FIX: AMEND FLORIDA STATUTE 718.1255 TO STATE THAT IF AN ARBITRATOR MAKES A SPECIFIC FINDING THAT ANY INDIVIDUAL DELIBERATELY PARTICIPATED IN ELCTION FRAUD, MEANING KNOWINGLY AND DELIBERATELY DESTROYING OR ALTERING DOCUMENTS USED IN THE ELECTION PROCESS, THE ARBITRATOR SHALL SEND A COPY OF THE FINAL ORDER TO THE STATE ATTORNEY’S OFFICE OF THE COUNTY WHEREIN THE CONDOMINIUM IS LOCATED. WITHIN THIRTY (30) DAYS, THE STATE ATTORNEY’S OFFICE SHALL EITHER PROCEED WITH OR DECLINE PROSECUTION. IN ADDITION, IF THE ARBITRATOR FINDS THAT A SPECIFIC DIRECTOR OR DIRECTORS WILFULLY COMMITTED ELECTION FRAUD, THE ARBITRATOR SHALL ENTER AN ORDER JOINING THE DIRECTOR(S) AS A RESPONDENT AND SAID ORDER SHALL BE SERVED ON THE DIRECTOR(S) WHO SHALL BE ENTITLED TO NOTICE AND AN OPPORTUNITY TO BE HEARD. JOINDER, NOTICE AND OPPORTUNITY TO BE HEARD IS SATISFIED IF THE DIRECTOR(S) ALREADY TESTIFIED IN THE ARBITRATION PROCEEDING. THAT DIRECTOR OR THOSE DIRECTORS SHALL BE PERSONALLY ASSESSED THE PETITIONER’S ATTORNEY’S FEES AND COSTS, AND SAID FEES AND COSTS SHALL NOT BE ASSESSED BY THE ARBITRATOR AGAINST THE ASSOCIATION. IN ADDITION, THE ARBITRATOR SHALL ENTER AN ORDER IMMEDIATELY REMOVING THOSE DIRECTORS FROM THE BOARD OF DIRECTORS AND THE VACANCY OR VACANCIES SHALL BE FILLED BY THE REMAINING DIRECTORS. THE DIRECTORS THAT ARE REMOVED AS A RESULT OF THE ARBITRATOR’S ORDER MAY NOT BE ALLOWED TO SERVE ON A CONDOMINIUM BOARD OF DIRECTORS FOR A FIVE YEAR PERIOD. ANY DIRECTOR ASSESSED FEES AND COSTS AND/OR REMOVED FROM THE BOARD IS ENTITLED TO FILE FOR A TRIAL DE NOVO, BUT SHALL NOT USE ASSOCIATION FUNDS FOR THE FILING FEE OR FOR ATTORNEY’S FEES.
- The bill requires directors and officers of an association, and the relatives of such directors and officers to disclose to the board any activity that may reasonably be construed to be a conflict of interest.

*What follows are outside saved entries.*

/-- The register table of the MBX block. -/
def regsMBX : List RDef := [
  ⟨0x01020000, 64, 0x100, 1, 0x0, -- MBX_CFG
    [⟨0, 13, .rw, .rcv, true, false, 0, 8191, 1⟩,
     ⟨13, 1, .rw, .num 0, true, false, 0, 1, 1⟩]⟩,
  ⟨0x01020008, 64, 0x100, 1, 0x0, -- MBX_STAT
    [⟨0, 1, .ro, .num 0, false, true, 0, 1, 1⟩,
     ⟨1, 1, .w1c, .num 0, false, true, 0, 1, 1⟩,
     ⟨2, 1, .w1c, .num 0, false, true, 0, 1, 1⟩,
     ⟨16, 16, .ro, .num 0, false, true, 0, 65535, 1⟩,
     ⟨32, 32, .ro, .num 0, false, true, 0, 4294967295, 1⟩]⟩,
  ⟨0x01020010, 64, 0x100, 6, 0x8, -- MBX_MSG
    [⟨0, 64, .ro, .num 0, false, true, 0, 18446744073709551615, 1⟩]⟩,
  ⟨0x01020040, 64, 0x100, 4, 0x8, -- MBX_BODY
    [⟨0, 64, .wo, .num 0, false, false, 0, 18446744073709551615, 1⟩]⟩,
  ⟨0x01020060, 64, 0x100, 1, 0x0, -- MBX_CTL
    [⟨0, 1, .wo, .num 0, false, false, 0, 1, 1⟩,
     ⟨1, 1, .wo, .num 0, false, false, 0, 1, 1⟩,
     ⟨2, 1, .wo, .num 0, false, false, 0, 1, 1⟩,
     ⟨16, 16, .wo, .num 0, false, false, 0, 65535, 1⟩]⟩]

/-- The register table of the LOG block. -/
def regsLOG : List RDef := [
  ⟨0x01030000, 1, 0x0, 1, 0x0, -- LOG_CTL
    [⟨0, 1, .rw, .num 1, true, false, 0, 1, 1⟩,
     ⟨1, 1, .rw, .num 1, true, false, 0, 1, 1⟩,
     ⟨2, 1, .wo, .num 0, false, false, 0, 1, 1⟩,
     ⟨8, 5, .rw, .num 4, true, false, 0, 16, 1⟩]⟩,
  ⟨0x01030008, 1, 0x0, 1, 0x0, -- LOG_STAT
    [⟨0, 14, .ro, .num 0, true, true, 0, 16383, 1⟩,
     ⟨14, 1, .ro, .num 0, true, false, 0, 1, 1⟩,
     ⟨32, 32, .ro, .num 0, true, false, 0, 4294967295, 1⟩]⟩,
  ⟨0x01030010, 1, 0x0, 1, 0x0, -- LOG_CUR
    [⟨0, 13, .rw, .num 0, false, false, 0, 8191, 1⟩]⟩,
  ⟨0x01030040, 1, 0x0, 19, 0x8, -- LOG_EN
    [⟨0, 32, .rw, .num 4294967295, true, false, 0, 4294967295, 1⟩]⟩,
  ⟨0x01030100, 1, 0x0, 16, 0x8, -- LOG_SEL
    [⟨0, 25, .rw, .logSel, true, false, 0, 33554431, 8⟩]⟩,
  ⟨0x01030200, 1, 0x0, 32, 0x8, -- LOG_WIN
    [⟨0, 64, .ro, .num 0, false, true, 0, 18446744073709551615, 1⟩]⟩]

/-- The register table of the TST block. -/
def regsTST : List RDef := [
  ⟨0x01100000, 1, 0x0, 1, 0x0, -- TST_SEL
    [⟨0, 7, .rw, .num 0, false, false, 0, 65, 1⟩]⟩,
  ⟨0x01100008, 1, 0x0, 1, 0x0, -- TST_CTL
    [⟨0, 2, .rw, .num 0, false, false, 0, 3, 1⟩,
     ⟨2, 2, .rw, .num 0, false, false, 1, 2, 1⟩,
     ⟨4, 1, .rw, .num 0, false, false, 0, 1, 1⟩,
     ⟨5, 1, .wo, .num 0, false, false, 0, 1, 1⟩,
     ⟨6, 1, .wo, .num 0, false, false, 0, 1, 1⟩,
     ⟨16, 16, .rw, .num 0, false, false, 0, 65535, 1⟩]⟩,
  ⟨0x01100010, 1, 0x0, 1, 0x0, -- TST_STAT
    [⟨0, 1, .ro, .num 0, false, false, 0, 1, 1⟩,
     ⟨1, 1, .ro, .num 0, false, false, 0, 1, 1⟩,
     ⟨2, 1, .w1c, .num 0, false, false, 0, 1, 1⟩,
     ⟨3, 1, .w1c, .num 0, false, false, 0, 1, 1⟩,
     ⟨32, 16, .ro, .num 0, false, false, 0, 65535, 1⟩]⟩,
  ⟨0x01100018, 1, 0x0, 1, 0x0, -- TST_ERR
    [⟨0, 48, .ro, .num 0, false, false, 0, 281474976710655, 1⟩]⟩,
  ⟨0x01100020, 1, 0x0, 1, 0x0, -- TST_BITS
    [⟨0, 64, .ro, .num 0, false, false, 0, 18446744073709551615, 1⟩]⟩]

/-- Every register of BAR0 (R92). -/
def regTable : List RDef :=
  regsCHR ++ regsHELM ++ regsVECMAP ++ regsANV ++ regsMAP ++ regsMC ++ regsBUF ++ regsDRM ++ regsCH ++ regsPAR ++ regsCIP ++ regsTEN ++ regsPWR ++ regsPAIR ++ regsCAS ++ regsIMG ++ regsSVC ++ regsMBX ++ regsLOG ++ regsTST

end Sys2Proof.Machine
end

The bill then lists categories that make it a rebuttable presumption that a conflict exists. The bill then allows the Board to remove the member who allegedly failed to disclose the conflict without a vote of the members, through a lengthy complicated process.

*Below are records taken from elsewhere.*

/-- A transfer in one of a thread's 16 numbers: the words captured at issue (R181, R182, R344, R356), the buffer handles it
names, its SV word once ended. -/
structure Xfer where
  kind : XKind
  w : List Nat
  hs : List Nat
  ended : Bool
  sv : Nat
  /-- stopped at a page request of this group index (R101), and the page address; 512 when waiting for an index -/
  page : Option (Nat × Nat)
  /-- bytes moved so far (R158) -/
  pos : Nat
  deriving DecidableEq, Repr

/-- One staged entry (R191): LBN, action, location (a PPA, or with `wb` a write-buffer frame), generation, REL. -/
structure Staged where
  lbn : Nat
  act : Act
  loc : Nat
  wb : Bool
  gen : Nat
  rel : Bool
  deriving DecidableEq, Repr

/-- A staging slot (R171, R191). -/
structure Slot where
  ents : List Staged
  full : Bool
  deriving DecidableEq, Repr

def Slot.empty : Slot := ⟨[], false⟩

/-- How a command ends (R137, R144): CLASS, DETAIL, OFFSET with OFFV, RESULT. An offset of 2^14 or more is an OFFSET field with
OFFV = 0, which DONE can make (R200). -/
structure Ending where
  cls : Nat
  detail : Nat
  offset : Option Nat
  result : Nat
  deriving DecidableEq, Repr

/-- What a block of a unit becomes: data with protection information, zero, or unmapped. -/
inductive Put
  | data (d p : List Byte)
  | zero
  | unmap
  deriving DecidableEq, Repr

/-- What a COPY or COMPARE_AND_WRITE performed whole has read and still has to write, and its end when that is done. -/
structure Work where
  puts : List Put
  ending : Ending
  deriving DecidableEq, Repr

/-- One hardware thread context (R145, R171). -/
structure Thread where
  st : TSt
  why : Why
  /-- the special register wreason: reason of the most recent wait since dispatch (R171) -/
  lastWhy : Why
  arg : Nat
  sinceNow : Nat
  sinceRef : Nat
  /-- place of the wait in the order of arrival (R156, R239, R258) -/
  waitAt : Nat
  pc : Nat
  g : NMap W64
  ls : NMap Byte
  /-- lines of the local store written since it was cleared, and its 8-byte words whose check fails until they are written whole (R273) -/
  lsValid : List Nat
  lsBad : List Nat
  stamp : Nat
  role : Nat
  cont : Cont
  tags : NMap TagSt
  xfers : NMap (Option Xfer)
  slots : NMap Slot
  /-- billet locks held, ascending, each with the REFCLK time it was taken -/
  locks : List (Nat × Nat)
  /-- locations MLOOK returned and the thread still holds (R190) -/
  held : List Nat
  /-- order in which it became READY, and in which it was granted its slot -/
  readyAt : Nat
  slotAt : Nat
  /-- instructions issued since the last grant, and since the last wait, YIELD or dispatch -/
  issued : Nat
  runIssued : Nat
  units : Nat
  /-- units that a write performed whole has placed before it had to wait, and what a COPY or COMPARE_AND_WRITE has still to write -/
  unitAt : Nat
  work : Option Work
  lastMade : Bool
  withHelm : Bool
  charged : Bool
  waited : Bool
  ending : Option Ending
  /-- the end that a discard decided, whose RESULT counts the units committed when it completes (R133, R203) -/
  cut : Option Ending
  faultValid : Bool
  faultCls : Nat
  faultCode : Nat
  faultPc : Nat
  faultImm : Nat
  deriving DecidableEq, Repr

/-- A thread with no work and nothing recorded. -/
def Thread.idle : Thread :=
  ⟨.idle, .none, .none, 0, 0, 0, 0, 0, [], [], [], [], 0, 0, .nothing, [], [], [], [], [], 0, 0, 0, 0, 0, 0, none, false, false, false, false,
   none, none, false, 0, 0, 0, 0⟩

/-- A block that a FLUSH waits for (R126): in a write-buffer frame, or programmed at a PPA whose stripe is to close. -/
inductive Owed
  | frame (lbn f : Nat)
  | stripe (ppa : Nat)
  deriving DecidableEq, Repr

This is a recipe for disaster. What is good about the current statutes is that it takes a majority of the unit owners to remove a director, not a simple vote of the Board members who can now allege at any time that a Board member failed to disclose a conflict. The statute nowhere else allows a Board to remove a director, not even if that director shoots someone living at the condominium. But now, with this new law, we allow the Board to remove someone based on a subjective feeling that the member failed to disclose a conflict. Ridiculous. I have no problem with the statute simply requiring a Board member to refrain from voting on any matter wherein the Board member has a conflict of interest, meaning that the decision will monetarily effect the board member or his or her family. If the board member violates the statute, the owners in the community should act as the judge and jury and have the right to remove that director through the recall process. And that’s a right they already have.

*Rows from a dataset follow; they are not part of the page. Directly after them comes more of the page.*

-- ==== Sys2Proof/Machine/MapOps.lean ====
section
/-! DEFINITION. Map control: coarse entries, the fine overlay, generations, locations, journal records and their apply
(R204 to R222), the write-through queues every change passes (R240 to R242), and the media addresses of blocks (R207, R306). -/
namespace Sys2Proof.Machine
open Sys2Proof

/-! ### Map words through the write-through queues (R238, R240) -/

/-- The home slice of a DRAM address (R25). -/
def homeSlice (a : Nat) : Nat := a / 64 % 4

/-- The line is held in a way or in an eviction register. -/
def Slice.has (x : Slice) (l : Nat) : Bool := (mget none x.lines l).isSome || x.evict.any fun v => v.line = some l

/-- The byte at `a` as map control sees it: the copy of a line that a store past the cache left behind, else DRAM under every
queued change of its slice (R238, R240). -/
def mapByte (s : State) (a : Nat) : Byte :=
  let x := slice s (homeSlice a)
  let held := mget [] x.copies (a / 64)
  if !held.isEmpty && x.has (a / 64) then held.getD (a % 64) 0 else
  match x.wtq.reverse.find? (fun e => e.1 ≤ a && a < e.1 + e.2.length) with
  | some (b, l) => l.getD (a - b) 0
  | none => mget 0 s.mem.dram a

def mapBytes (s : State) (a n : Nat) : List Byte := (List.range n).map fun i => mapByte s (a + i)

/-- A little-endian map word of `n` bytes. -/
def mapLe (s : State) (a n : Nat) : Nat := leNat (mapBytes s a n)

/-- Fills whose line has no queued write left have their DRAM read issued (R239 step 2). -/
def Slice.issue (x : Slice) : Slice :=
  { x with fills := x.fills.map fun f => if x.wtq.any (fun e => e.1 / 64 = f.line) then f else { f with read := true } }

/-- The oldest entry of a slice's write-through queue reaches DRAM (R240); `e` is what the codes find anew under it (R270). -/
def wtDrain (s : State) (q : Nat) (e : MErr := .ok) : State :=
  match (slice s q).wtq with
  | [] => s
  | (a, b) :: t => dramWr (dramMerge (setSlice s q ({ slice s q with wtq := t } : Slice).issue) a b.length e) a b

/-- Every queued change of a line reaches DRAM, with those queued before the last of them (R238). -/
def drainLine (s : State) (l : Nat) : State :=
  (slice s (l % 4)).wtq.foldl (fun s _ =>
    if (slice s (l % 4)).wtq.any (fun e => e.1 / 64 = l) then wtDrain s (l % 4) else s) s

/-- A store past the cache comes to a line that the cache holds: the copy keeps its bytes (R238). -/
def keepCopy (s : State) (l : Nat) : State :=
  let x := slice s (l % 4)
  if l < mapEnd / 64 && x.has l && (mget [] x.copies l).isEmpty then
    setSlice s (l % 4) { x with copies := mset [] x.copies l (mapBytes s (64 * l) 64) }
  else s

/-- A line's copies and their errors are forgotten: it leaves the cache or is filled anew. -/
def Slice.forget (x : Slice) (l : Nat) : Slice := { x with errs := mdel x.errs l, copies := mdel x.copies l }

/-- Remove a line from its way. -/
def Slice.drop (x : Slice) (l : Nat) : Slice := { x.forget l with lines := mdel x.lines l }

/-- An eviction register that holds the line is freed. -/
def Slice.unheld (x : Slice) (l : Nat) : Slice :=
  { x with evict := x.evict.map fun e => if e.line = some l then { e with line := none } else e }

/-- A change to map bytes within one line enters the queue of the home slice, a full queue freeing an entry first; bytes that stay
as they are do not (R240). A held copy in an eviction register is discarded (R245), and a copy in a way is updated, or invalidated
when it holds an uncorrectable error (R242). -/
def mapWr (s : State) (a : Nat) (b : List Byte) : State :=
  if mapBytes s a b.length = b then s else
  let q := homeSlice a
  let l := a / 64
  let s := if 512 ≤ (slice s q).wtq.length then wtDrain s q else s
  let x := slice s q
  let held := mget [] x.copies l
  let x := if held.isEmpty then x else
    { x with copies := mset [] x.copies l (held.take (a % 64) ++ b ++ held.drop (a % 64 + b.length)) }
  let x := if mget .ok x.errs l = .uncorr then x.drop l else x
  setSlice s q (({ x with wtq := x.wtq ++ [(a, b)] } : Slice).unheld l)

def mapWrLe (s : State) (a n v : Nat) : State := mapWr s a (leBytes n v)

/-! ### Geometry (R207, R282, R306) -/

def planes (s : State) : Nat := getF s MAP_GEOM_PLANES
def pages (s : State) : Nat := getF s MAP_GEOM_PAGES
def eblks (s : State) : Nat := getF s MAP_GEOM_EBLKS

/-- Billets per erase block and plane. -/
def geoQ (s : State) : Nat := (pages s - 1) / 32
/-- Leading pages of each erase block. -/
def geoRp (s : State) : Nat := pages s - 32 * geoQ s
/-- Bands per group (R306). -/
def nbe (s : State) : Nat := eblks s - s.boot.spr

def ppaSlot (p : Nat) : Nat := bits p 0 3
def ppaPage (p : Nat) : Nat := bits p 3 12
def ppaEblk (p : Nat) : Nat := bits p 15 14
def ppaPlane (p : Nat) : Nat := bits p 29 2
/-- The global die index (R282). -/
def ppaDie (p : Nat) : Nat := bits p 31 13
def ppaChan (p : Nat) : Nat := bits p 39 5

/-- The PPA of its parts (R282). -/
def mkPpa (die plane eblk page slot : Nat) : Nat :=
  slot + 2 ^ 3 * page + 2 ^ 15 * eblk + 2 ^ 29 * plane + 2 ^ 31 * die

/-- The PPA of block `k` of the flash billet a PBA names (R207). -/
def pbaPpa (s : State) (pba k : Nat) : Nat :=
  let b := bits pba 0 19
  let t := b / geoQ s
  mkPpa (bits pba 19 13) (t % planes s) (t / planes s) (geoRp s + 32 * (b % geoQ s) + k / 8) (k % 8)

/-- The PBA of the billet that contains a PPA; none below page Rp or past the last billet (R215). -/
def ppaPba (s : State) (p : Nat) : Option Nat :=
  if ppaPage p < geoRp s || geoRp s + 32 * geoQ s ≤ ppaPage p then none
  else some ((ppaPage p - geoRp s) / 32 + geoQ s * (ppaPlane p + planes s * ppaEblk p) + 2 ^ 19 * ppaDie p)

/-! ### Groups and bands (R306, R311, R312, R357) -/

def group (s : State) (g : Nat) : Option Group := mget none s.ret.groups g

/-- A spare-table entry (R311). -/
def spareEnt (s : State) (die plane k : Nat) : Nat := dramLe s (aSpare + 256 * (4 * die + plane) + 8 * k) 8

/-- The spare-table entries of a die and plane. -/
def spareEnts (s : State) (die plane : Nat) : List Nat := (List.range 32).map fun k => spareEnt s die plane k

/-- The band a spare serves, or served before it was retired, until another spare is ASSIGNED to it (R311, R312). -/
def spareBand (s : State) (die plane eblk : Nat) : Option Nat :=
  let l := spareEnts s die plane
  match l.find? (fun w => 2 ≤ bits w 14 2 && bits w 0 14 = eblk) with
  | some w => if bits w 14 2 = 3 && l.any (fun v => bits v 14 2 = 2 && bits v 16 20 = bits w 16 20) then none else some (bits w 16 20)
  | none => none

/-- An original that a spare has replaced: it took an entry as RETIRED (R311, R329). -/
def replaced (s : State) (die plane eblk : Nat) : Bool := (spareEnts s die plane).any fun w => bits w 14 2 = 3 && bits w 0 14 = eblk

/-- The group whose bands a die's erase block `e` belongs to: the new group of a reshape once index `e` is handed over, also where a spare has
followed the die there (R366, R367). -/
def groupOf (s : State) (die e : Nat) : Option Nat :=
  let gs := (s.ret.groups.filter fun x => match x.2 with | some g => g.mem.contains die | none => false).map Prod.fst
  let fresh := fun g => match group s g with | some x => x.pending | none => false
  let handed := match s.md.reshape with | some r => !r.left.contains e | none => true
  match gs.find? (fun g => if handed then fresh g else !fresh g) with
  | some g => some g
  | none => match s.ret.redirs.find? (fun r => r.old = die && handed && fresh r.group) with
    | some r => some r.group
    | none => match gs.head? with
      | some g => some g
      | none => (s.ret.redirs.find? fun r => r.old = die).map (·.group)

/-- The band a PPA lies in (R306, R312). -/
def bandOf (s : State) (p : Nat) : Option Nat :=
  if ppaEblk p < nbe s then
    if replaced s (ppaDie p) (ppaPlane p) (ppaEblk p) then none
    else (groupOf s (ppaDie p) (ppaEblk p)).map fun g => g * nbe s + ppaEblk p
  else spareBand s (ppaDie p) (ppaPlane p) (ppaEblk p)

/-- A band entry (R310). -/
def bandEnt (s : State) (b : Nat) : Nat := dramLe s (aBand + 16 * b) 16

/-- Write a band entry. -/
def setBandEnt (s : State) (b v : Nat) : State := dramWrLe s (aBand + 16 * b) 16 v

def bandState (s : State) (b : Nat) : Nat := bits (bandEnt s b) 0 3
def bandValid (s : State) (b : Nat) : Nat := bits (bandEnt s b) 32 32

/-- VALID of a band changes by `up − down` (R324). -/
def bandCount (s : State) (b up down : Nat) : State :=
  let e := bandEnt s b
  setBandEnt s b (putBits e 32 32 (bits e 32 32 + up - down))

/-! ### A billet as records see it (R206 to R213) -/

/-- A fine entry in the overlay: kind 0 UNMAPPED, 1 ZERO, 3 FINE, 4 WBUF; ADDR; generation (R210). -/
structure Fine where
  kind : Nat
  addr : Nat
  gen : Nat
  deriving DecidableEq, Repr

/-- A billet read out of the map: its coarse word, its coarse generation, its base, and its fine entries by block. -/
structure Bil where
  pba : Option Nat
  base : Nat
  gen : Nat
  fines : List (Nat × Fine)
  deriving DecidableEq, Repr

def coarseWord (s : State) (i : Nat) : Nat := mapLe s (aCoarse + 8 * i) 8
def coState (w : Nat) : Nat := bits w 34 3
def coPba (w : Nat) : Nat := bits w 0 34
def coOv (w : Nat) : Nat := bits w 37 24
def coEgen (w : Nat) : Nat := bits w 61 3

def grpPresent (s : State) (g k : Nat) : Bool := bit (mapByte s (aGroup + 256 * g + 32 + k / 8)).toNat (k % 8)
def grpChunk (s : State) (g n : Nat) : Nat := mapLe s (aGroup + 256 * g + 64 + 4 * n) 4

/-- The fine entry of block `k` in group `g`, when PRESENT (R209, R210). -/
def fineAt (s : State) (g k : Nat) : Option Fine :=
  if grpPresent s g k then
    let c := bits (grpChunk s g (k / 8)) 0 28
    let w := mapLe s (aChunk + 64 * c + 8 * (k % 8)) 8
    some ⟨bits w 44 3, bits w 0 44, mapLe s (aChunkGen + 64 * c + 8 * (k % 8)) 8⟩
  else none

/-- Read a billet. -/
def loadBil (s : State) (i : Nat) : Bil :=
  let w := coarseWord s i
  let st := coState w
  { pba := if st = 2 || st = 3 then some (coPba w) else none
    base := if st = 4 then (mapByte s (aGroup + 256 * coOv w + 4)).toNat % 2 else if st = 1 then 1 else 0
    gen := mapLe s (aCoarseGen + 8 * i) 8
    fines := if st = 3 || st = 4 then
        (List.range 256).filterMap fun k => (fineAt s (coOv w) k).map fun f => (k, f) else [] }

def Bil.fine (b : Bil) (k : Nat) : Option Fine := (b.fines.find? fun x => x.1 = k).map Prod.snd

/-- The location word of block `k` (R180, R207, R208). -/
def Bil.loc (s : State) (b : Bil) (k : Nat) : Nat :=
  match b.fine k with
  | some f => match f.kind with
    | 0 => 0
    | 1 => 2 ^ 48
    | 4 => f.addr + 4 * 2 ^ 48
    | _ => f.addr + 3 * 2 ^ 48
  | none => match b.pba with
    | some p => if bit p 33 then 256 * bits p 0 12 + k + 4 * 2 ^ 48 else pbaPpa s p k + 2 * 2 ^ 48
    | none => if b.base = 1 then 2 ^ 48 else 0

FIX: THE CONDOMINIUM ACT DOES NOT PRESENTLY CONTAIN A SIMPLE PROVISION THAT STATES THAT A DIRECTOR MAY NOT VOTE ON ANY MATTER WHEREIN THE DIRECTOR HAS A CONFLICT OF INTEREST. A CONFLICT OF INTEREST IS DEFINED AS VOTING ON ANY MATTER, THE RESULT OF WHICH HAS A DIRECT FINANCIAL IMPACT ON THE DIRECTOR OR A MEMBER OF THE DIRECTOR’S FAMILY.